| ASSIGNMENT |
From the data, copy out every line in which the word "cause" appears.

════════════════════

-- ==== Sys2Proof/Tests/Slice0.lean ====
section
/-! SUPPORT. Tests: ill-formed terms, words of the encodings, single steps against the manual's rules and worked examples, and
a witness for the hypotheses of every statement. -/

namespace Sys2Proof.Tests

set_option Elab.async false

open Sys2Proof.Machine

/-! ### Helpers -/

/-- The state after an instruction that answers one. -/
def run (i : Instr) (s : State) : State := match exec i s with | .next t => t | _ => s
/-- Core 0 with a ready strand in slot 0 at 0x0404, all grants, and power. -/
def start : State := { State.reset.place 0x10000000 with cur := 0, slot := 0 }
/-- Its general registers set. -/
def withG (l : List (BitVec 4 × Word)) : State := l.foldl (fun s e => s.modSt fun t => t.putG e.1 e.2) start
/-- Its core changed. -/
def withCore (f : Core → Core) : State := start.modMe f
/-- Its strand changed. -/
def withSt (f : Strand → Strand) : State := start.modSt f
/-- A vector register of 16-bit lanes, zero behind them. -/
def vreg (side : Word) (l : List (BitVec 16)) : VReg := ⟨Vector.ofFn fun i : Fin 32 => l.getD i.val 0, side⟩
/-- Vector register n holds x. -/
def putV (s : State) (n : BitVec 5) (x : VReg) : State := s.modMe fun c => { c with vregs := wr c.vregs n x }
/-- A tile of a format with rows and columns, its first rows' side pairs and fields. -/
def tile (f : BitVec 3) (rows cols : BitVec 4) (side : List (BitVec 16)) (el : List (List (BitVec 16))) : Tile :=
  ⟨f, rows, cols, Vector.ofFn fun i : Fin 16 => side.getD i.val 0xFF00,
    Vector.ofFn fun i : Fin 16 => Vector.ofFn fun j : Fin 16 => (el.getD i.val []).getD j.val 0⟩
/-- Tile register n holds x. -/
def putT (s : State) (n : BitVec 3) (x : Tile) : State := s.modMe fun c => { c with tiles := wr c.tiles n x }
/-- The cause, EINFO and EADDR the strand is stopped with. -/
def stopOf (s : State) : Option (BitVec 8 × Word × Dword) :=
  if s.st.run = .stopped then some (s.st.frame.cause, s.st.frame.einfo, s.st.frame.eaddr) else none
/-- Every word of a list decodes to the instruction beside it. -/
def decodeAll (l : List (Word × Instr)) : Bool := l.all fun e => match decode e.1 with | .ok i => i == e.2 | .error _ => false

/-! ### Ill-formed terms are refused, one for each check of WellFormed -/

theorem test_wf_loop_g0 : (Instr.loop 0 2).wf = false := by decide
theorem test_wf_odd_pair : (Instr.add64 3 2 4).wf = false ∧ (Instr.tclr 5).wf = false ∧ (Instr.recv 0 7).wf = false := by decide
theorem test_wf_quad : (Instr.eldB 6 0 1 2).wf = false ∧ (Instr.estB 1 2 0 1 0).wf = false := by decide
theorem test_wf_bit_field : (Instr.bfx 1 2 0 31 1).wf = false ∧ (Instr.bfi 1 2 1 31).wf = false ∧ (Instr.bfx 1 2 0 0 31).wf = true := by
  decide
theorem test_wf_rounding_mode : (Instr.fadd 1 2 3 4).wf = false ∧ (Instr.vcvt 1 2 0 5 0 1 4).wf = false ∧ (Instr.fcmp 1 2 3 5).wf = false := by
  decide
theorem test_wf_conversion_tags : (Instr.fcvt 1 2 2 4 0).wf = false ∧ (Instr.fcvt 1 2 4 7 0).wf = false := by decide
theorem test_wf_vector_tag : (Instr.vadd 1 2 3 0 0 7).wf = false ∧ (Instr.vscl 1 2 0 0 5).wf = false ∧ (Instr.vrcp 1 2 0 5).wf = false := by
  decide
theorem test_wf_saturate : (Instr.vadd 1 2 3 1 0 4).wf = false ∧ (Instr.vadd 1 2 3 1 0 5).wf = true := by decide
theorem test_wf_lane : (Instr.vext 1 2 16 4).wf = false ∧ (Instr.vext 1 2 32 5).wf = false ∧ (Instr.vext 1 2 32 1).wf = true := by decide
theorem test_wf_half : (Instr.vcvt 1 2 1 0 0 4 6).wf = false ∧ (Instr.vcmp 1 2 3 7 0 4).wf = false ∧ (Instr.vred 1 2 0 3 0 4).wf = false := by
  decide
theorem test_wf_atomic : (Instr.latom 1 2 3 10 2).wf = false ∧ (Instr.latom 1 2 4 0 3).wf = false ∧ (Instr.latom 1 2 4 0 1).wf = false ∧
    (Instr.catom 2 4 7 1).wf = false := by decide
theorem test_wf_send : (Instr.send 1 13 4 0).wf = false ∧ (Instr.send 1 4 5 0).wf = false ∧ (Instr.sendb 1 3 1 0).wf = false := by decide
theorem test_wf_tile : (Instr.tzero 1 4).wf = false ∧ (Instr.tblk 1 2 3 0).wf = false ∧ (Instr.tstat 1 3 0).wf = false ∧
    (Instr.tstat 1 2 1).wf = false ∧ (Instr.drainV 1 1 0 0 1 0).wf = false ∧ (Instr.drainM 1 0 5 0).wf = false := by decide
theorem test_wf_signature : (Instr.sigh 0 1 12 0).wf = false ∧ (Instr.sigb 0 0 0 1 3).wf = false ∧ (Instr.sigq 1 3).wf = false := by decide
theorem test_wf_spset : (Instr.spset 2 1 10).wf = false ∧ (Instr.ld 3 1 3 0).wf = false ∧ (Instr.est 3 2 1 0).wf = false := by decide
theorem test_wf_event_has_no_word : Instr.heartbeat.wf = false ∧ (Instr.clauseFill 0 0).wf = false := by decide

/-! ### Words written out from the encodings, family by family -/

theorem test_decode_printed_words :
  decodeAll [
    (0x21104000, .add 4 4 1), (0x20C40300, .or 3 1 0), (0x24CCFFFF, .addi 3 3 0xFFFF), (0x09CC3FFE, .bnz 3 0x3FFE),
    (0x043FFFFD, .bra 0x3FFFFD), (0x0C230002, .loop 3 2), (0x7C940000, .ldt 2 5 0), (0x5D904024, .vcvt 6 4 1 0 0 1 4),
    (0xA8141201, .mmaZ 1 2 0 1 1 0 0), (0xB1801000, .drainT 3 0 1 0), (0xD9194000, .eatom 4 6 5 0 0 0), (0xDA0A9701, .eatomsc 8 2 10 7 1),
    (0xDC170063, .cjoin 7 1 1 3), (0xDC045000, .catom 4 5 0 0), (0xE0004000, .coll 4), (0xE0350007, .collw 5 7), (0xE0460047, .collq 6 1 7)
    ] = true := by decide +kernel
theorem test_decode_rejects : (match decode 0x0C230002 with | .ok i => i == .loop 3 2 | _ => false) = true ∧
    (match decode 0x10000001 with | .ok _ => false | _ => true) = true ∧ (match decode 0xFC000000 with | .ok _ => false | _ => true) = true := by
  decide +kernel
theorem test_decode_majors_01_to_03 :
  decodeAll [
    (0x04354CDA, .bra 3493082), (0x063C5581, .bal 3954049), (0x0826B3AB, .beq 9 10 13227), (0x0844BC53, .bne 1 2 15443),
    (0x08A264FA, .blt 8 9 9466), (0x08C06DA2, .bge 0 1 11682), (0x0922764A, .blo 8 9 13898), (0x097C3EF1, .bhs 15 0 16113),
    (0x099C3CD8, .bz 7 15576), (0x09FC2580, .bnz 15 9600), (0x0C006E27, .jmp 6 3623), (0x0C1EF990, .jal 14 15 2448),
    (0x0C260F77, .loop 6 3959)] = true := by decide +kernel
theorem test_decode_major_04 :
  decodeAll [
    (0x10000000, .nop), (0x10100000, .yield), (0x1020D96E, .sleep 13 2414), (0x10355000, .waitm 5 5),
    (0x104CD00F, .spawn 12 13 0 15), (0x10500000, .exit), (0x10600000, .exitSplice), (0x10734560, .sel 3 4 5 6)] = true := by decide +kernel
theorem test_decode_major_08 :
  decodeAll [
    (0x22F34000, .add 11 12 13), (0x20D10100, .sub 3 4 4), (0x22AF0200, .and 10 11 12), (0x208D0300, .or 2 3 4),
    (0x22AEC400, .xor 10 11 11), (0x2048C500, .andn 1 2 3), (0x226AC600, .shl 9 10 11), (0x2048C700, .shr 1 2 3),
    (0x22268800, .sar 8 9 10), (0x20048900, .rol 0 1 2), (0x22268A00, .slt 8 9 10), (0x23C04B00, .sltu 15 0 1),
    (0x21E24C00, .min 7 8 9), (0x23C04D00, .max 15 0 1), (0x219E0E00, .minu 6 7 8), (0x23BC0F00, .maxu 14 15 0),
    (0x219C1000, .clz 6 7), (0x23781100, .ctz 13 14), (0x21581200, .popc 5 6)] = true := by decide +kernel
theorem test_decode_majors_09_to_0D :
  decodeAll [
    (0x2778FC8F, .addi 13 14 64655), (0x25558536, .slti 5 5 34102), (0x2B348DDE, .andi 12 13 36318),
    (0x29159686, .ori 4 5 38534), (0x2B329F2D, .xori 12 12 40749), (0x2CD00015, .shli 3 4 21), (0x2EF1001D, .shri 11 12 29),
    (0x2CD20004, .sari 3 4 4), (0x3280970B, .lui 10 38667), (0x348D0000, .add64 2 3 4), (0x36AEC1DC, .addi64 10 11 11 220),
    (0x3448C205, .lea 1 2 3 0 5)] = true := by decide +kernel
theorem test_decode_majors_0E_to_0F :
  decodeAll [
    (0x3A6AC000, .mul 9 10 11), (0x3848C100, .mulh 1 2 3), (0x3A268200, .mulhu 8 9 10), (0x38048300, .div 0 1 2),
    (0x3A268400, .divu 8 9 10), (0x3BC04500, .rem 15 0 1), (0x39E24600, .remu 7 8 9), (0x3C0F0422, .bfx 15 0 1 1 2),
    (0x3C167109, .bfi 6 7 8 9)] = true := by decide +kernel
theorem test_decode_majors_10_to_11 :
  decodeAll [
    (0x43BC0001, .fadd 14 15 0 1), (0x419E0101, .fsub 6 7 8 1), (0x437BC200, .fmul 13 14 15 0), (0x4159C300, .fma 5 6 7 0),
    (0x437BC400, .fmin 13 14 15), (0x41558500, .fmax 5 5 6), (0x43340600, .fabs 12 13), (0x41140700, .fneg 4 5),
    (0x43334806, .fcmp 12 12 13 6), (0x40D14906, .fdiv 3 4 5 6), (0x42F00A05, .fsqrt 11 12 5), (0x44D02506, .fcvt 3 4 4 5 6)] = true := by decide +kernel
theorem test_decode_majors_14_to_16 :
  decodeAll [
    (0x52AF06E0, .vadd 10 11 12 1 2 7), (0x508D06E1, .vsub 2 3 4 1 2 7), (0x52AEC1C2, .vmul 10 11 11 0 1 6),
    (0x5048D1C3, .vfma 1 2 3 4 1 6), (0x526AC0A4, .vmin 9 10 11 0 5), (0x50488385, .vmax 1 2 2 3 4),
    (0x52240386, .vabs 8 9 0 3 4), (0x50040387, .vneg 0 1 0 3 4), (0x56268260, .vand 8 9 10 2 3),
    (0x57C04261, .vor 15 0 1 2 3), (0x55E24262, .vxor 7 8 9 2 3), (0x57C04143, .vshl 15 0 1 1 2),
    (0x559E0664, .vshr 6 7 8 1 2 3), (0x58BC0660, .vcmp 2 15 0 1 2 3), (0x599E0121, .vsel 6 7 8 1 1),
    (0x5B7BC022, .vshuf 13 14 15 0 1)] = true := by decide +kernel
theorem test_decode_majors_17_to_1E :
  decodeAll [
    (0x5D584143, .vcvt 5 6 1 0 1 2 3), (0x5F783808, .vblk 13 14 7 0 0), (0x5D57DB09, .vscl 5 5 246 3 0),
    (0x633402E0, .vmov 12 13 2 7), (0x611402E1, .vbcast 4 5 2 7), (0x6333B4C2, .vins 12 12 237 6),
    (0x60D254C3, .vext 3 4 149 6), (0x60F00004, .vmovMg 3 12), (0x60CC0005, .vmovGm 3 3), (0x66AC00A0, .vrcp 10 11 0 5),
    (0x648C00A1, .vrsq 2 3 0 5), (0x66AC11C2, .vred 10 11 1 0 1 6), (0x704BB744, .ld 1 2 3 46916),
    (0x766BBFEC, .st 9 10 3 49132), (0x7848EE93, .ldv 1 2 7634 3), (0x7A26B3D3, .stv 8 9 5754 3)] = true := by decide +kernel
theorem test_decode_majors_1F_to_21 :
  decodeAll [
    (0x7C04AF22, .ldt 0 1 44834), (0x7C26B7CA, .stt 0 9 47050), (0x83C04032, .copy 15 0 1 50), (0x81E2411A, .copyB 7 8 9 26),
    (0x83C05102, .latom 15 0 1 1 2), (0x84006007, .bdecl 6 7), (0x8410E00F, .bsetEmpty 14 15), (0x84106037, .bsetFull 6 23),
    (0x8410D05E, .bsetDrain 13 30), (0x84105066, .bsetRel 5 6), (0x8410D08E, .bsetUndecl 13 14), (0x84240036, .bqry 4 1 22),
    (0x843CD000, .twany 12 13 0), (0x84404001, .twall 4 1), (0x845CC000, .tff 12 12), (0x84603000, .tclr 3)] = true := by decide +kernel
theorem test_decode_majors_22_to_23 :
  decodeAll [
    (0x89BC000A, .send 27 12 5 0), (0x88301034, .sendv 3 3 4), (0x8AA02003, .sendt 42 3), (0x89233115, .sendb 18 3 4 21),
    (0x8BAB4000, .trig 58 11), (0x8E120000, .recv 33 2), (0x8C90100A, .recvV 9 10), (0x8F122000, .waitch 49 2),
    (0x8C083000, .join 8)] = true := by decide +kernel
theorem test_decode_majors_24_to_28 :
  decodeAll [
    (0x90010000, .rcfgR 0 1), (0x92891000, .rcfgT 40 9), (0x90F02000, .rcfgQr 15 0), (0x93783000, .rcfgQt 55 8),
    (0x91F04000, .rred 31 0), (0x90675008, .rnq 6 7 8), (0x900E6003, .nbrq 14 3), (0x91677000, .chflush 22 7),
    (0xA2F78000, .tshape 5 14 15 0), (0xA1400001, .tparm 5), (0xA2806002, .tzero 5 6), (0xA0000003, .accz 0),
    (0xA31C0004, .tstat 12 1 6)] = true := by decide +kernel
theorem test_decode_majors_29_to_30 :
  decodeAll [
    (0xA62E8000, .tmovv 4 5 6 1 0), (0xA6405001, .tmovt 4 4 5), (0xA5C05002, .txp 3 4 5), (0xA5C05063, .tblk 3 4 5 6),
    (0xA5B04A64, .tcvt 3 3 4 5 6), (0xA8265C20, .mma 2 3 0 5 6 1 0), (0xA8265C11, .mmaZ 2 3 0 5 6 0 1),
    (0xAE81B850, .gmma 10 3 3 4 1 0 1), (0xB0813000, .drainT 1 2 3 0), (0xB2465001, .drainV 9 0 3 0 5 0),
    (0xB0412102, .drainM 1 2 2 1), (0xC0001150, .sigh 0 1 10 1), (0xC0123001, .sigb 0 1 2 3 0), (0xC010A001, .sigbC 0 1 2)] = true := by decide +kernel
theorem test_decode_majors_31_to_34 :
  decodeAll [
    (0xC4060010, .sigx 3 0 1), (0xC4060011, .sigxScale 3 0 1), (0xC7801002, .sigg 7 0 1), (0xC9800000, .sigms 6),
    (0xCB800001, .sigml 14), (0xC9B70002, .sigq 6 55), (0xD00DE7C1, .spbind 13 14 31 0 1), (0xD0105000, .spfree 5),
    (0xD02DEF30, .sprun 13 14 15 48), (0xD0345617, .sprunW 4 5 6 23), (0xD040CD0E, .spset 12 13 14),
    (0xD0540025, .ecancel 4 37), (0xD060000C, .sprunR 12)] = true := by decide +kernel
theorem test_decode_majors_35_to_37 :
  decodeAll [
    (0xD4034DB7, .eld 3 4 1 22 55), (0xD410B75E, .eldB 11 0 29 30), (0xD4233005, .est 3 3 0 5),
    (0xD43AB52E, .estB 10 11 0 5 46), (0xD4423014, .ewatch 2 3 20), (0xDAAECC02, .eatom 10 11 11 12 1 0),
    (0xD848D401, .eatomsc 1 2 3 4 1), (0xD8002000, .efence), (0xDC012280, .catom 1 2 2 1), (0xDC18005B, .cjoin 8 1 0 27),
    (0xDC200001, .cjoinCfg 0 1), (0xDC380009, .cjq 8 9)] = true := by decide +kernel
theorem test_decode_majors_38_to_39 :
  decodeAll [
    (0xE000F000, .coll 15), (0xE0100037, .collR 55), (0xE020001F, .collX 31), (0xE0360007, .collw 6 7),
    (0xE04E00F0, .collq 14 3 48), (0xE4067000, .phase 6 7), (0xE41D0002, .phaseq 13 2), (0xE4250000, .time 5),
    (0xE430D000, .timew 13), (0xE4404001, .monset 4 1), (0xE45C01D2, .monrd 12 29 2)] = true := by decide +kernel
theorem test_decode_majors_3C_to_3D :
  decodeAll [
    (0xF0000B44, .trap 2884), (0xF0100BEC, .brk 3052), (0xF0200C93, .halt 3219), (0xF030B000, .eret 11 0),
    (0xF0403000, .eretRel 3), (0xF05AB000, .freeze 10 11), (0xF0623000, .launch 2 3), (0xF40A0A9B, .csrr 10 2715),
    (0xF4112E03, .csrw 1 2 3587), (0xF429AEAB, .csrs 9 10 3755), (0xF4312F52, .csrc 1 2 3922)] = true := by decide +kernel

════════════════════

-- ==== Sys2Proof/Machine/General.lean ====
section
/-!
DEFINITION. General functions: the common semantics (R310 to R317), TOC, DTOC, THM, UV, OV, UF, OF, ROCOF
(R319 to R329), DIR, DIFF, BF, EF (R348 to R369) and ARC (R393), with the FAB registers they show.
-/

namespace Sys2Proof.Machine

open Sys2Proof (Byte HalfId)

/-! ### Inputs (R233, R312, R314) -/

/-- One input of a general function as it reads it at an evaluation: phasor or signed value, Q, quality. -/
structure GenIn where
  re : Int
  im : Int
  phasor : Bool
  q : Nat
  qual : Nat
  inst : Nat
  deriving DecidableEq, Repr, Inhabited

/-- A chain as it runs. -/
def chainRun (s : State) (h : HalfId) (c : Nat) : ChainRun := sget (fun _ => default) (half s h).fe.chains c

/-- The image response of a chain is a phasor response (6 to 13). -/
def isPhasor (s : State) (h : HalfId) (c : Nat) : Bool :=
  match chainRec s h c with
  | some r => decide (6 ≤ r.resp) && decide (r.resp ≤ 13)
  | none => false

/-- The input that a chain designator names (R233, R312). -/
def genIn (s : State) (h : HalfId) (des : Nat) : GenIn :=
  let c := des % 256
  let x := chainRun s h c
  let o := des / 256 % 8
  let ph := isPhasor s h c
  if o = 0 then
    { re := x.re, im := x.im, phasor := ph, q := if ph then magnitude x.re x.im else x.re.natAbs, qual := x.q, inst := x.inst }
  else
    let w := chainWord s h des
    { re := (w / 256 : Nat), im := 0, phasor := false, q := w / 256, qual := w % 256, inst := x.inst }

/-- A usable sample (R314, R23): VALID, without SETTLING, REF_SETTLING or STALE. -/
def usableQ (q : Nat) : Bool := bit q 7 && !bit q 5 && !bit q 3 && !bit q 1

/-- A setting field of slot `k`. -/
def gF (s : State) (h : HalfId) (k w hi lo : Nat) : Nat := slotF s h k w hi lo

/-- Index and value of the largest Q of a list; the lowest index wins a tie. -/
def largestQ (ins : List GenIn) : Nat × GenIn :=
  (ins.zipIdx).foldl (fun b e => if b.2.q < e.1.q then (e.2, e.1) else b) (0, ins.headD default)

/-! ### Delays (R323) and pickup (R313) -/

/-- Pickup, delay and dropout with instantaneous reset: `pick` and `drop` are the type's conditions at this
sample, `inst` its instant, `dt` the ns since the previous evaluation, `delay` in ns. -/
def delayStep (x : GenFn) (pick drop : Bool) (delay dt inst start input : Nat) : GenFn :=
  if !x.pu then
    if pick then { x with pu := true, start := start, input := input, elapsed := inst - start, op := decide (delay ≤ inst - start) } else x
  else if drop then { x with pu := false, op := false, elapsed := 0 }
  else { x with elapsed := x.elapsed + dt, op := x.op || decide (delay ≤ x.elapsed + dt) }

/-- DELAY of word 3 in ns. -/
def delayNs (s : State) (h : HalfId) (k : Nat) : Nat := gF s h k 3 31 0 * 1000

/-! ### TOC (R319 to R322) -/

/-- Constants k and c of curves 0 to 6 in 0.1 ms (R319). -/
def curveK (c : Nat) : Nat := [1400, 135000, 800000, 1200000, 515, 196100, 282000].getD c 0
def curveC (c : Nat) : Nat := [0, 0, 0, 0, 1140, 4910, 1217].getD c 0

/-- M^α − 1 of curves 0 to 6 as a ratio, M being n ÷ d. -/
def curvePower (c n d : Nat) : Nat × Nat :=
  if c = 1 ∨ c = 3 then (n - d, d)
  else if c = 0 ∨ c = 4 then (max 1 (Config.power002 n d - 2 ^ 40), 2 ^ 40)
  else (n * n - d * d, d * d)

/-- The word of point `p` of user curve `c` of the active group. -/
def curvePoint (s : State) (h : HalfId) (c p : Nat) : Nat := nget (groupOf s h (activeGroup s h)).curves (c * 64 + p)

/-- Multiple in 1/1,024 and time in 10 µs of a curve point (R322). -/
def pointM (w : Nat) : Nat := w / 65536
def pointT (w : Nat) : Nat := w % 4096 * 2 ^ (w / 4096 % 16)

════════════════════

| EXERCISE ANSWER |
/-- The cause, EINFO and EADDR the strand is stopped with. -/
  if s.st.run = .stopped then some (s.st.frame.cause, s.st.frame.einfo, s.st.frame.eaddr) else none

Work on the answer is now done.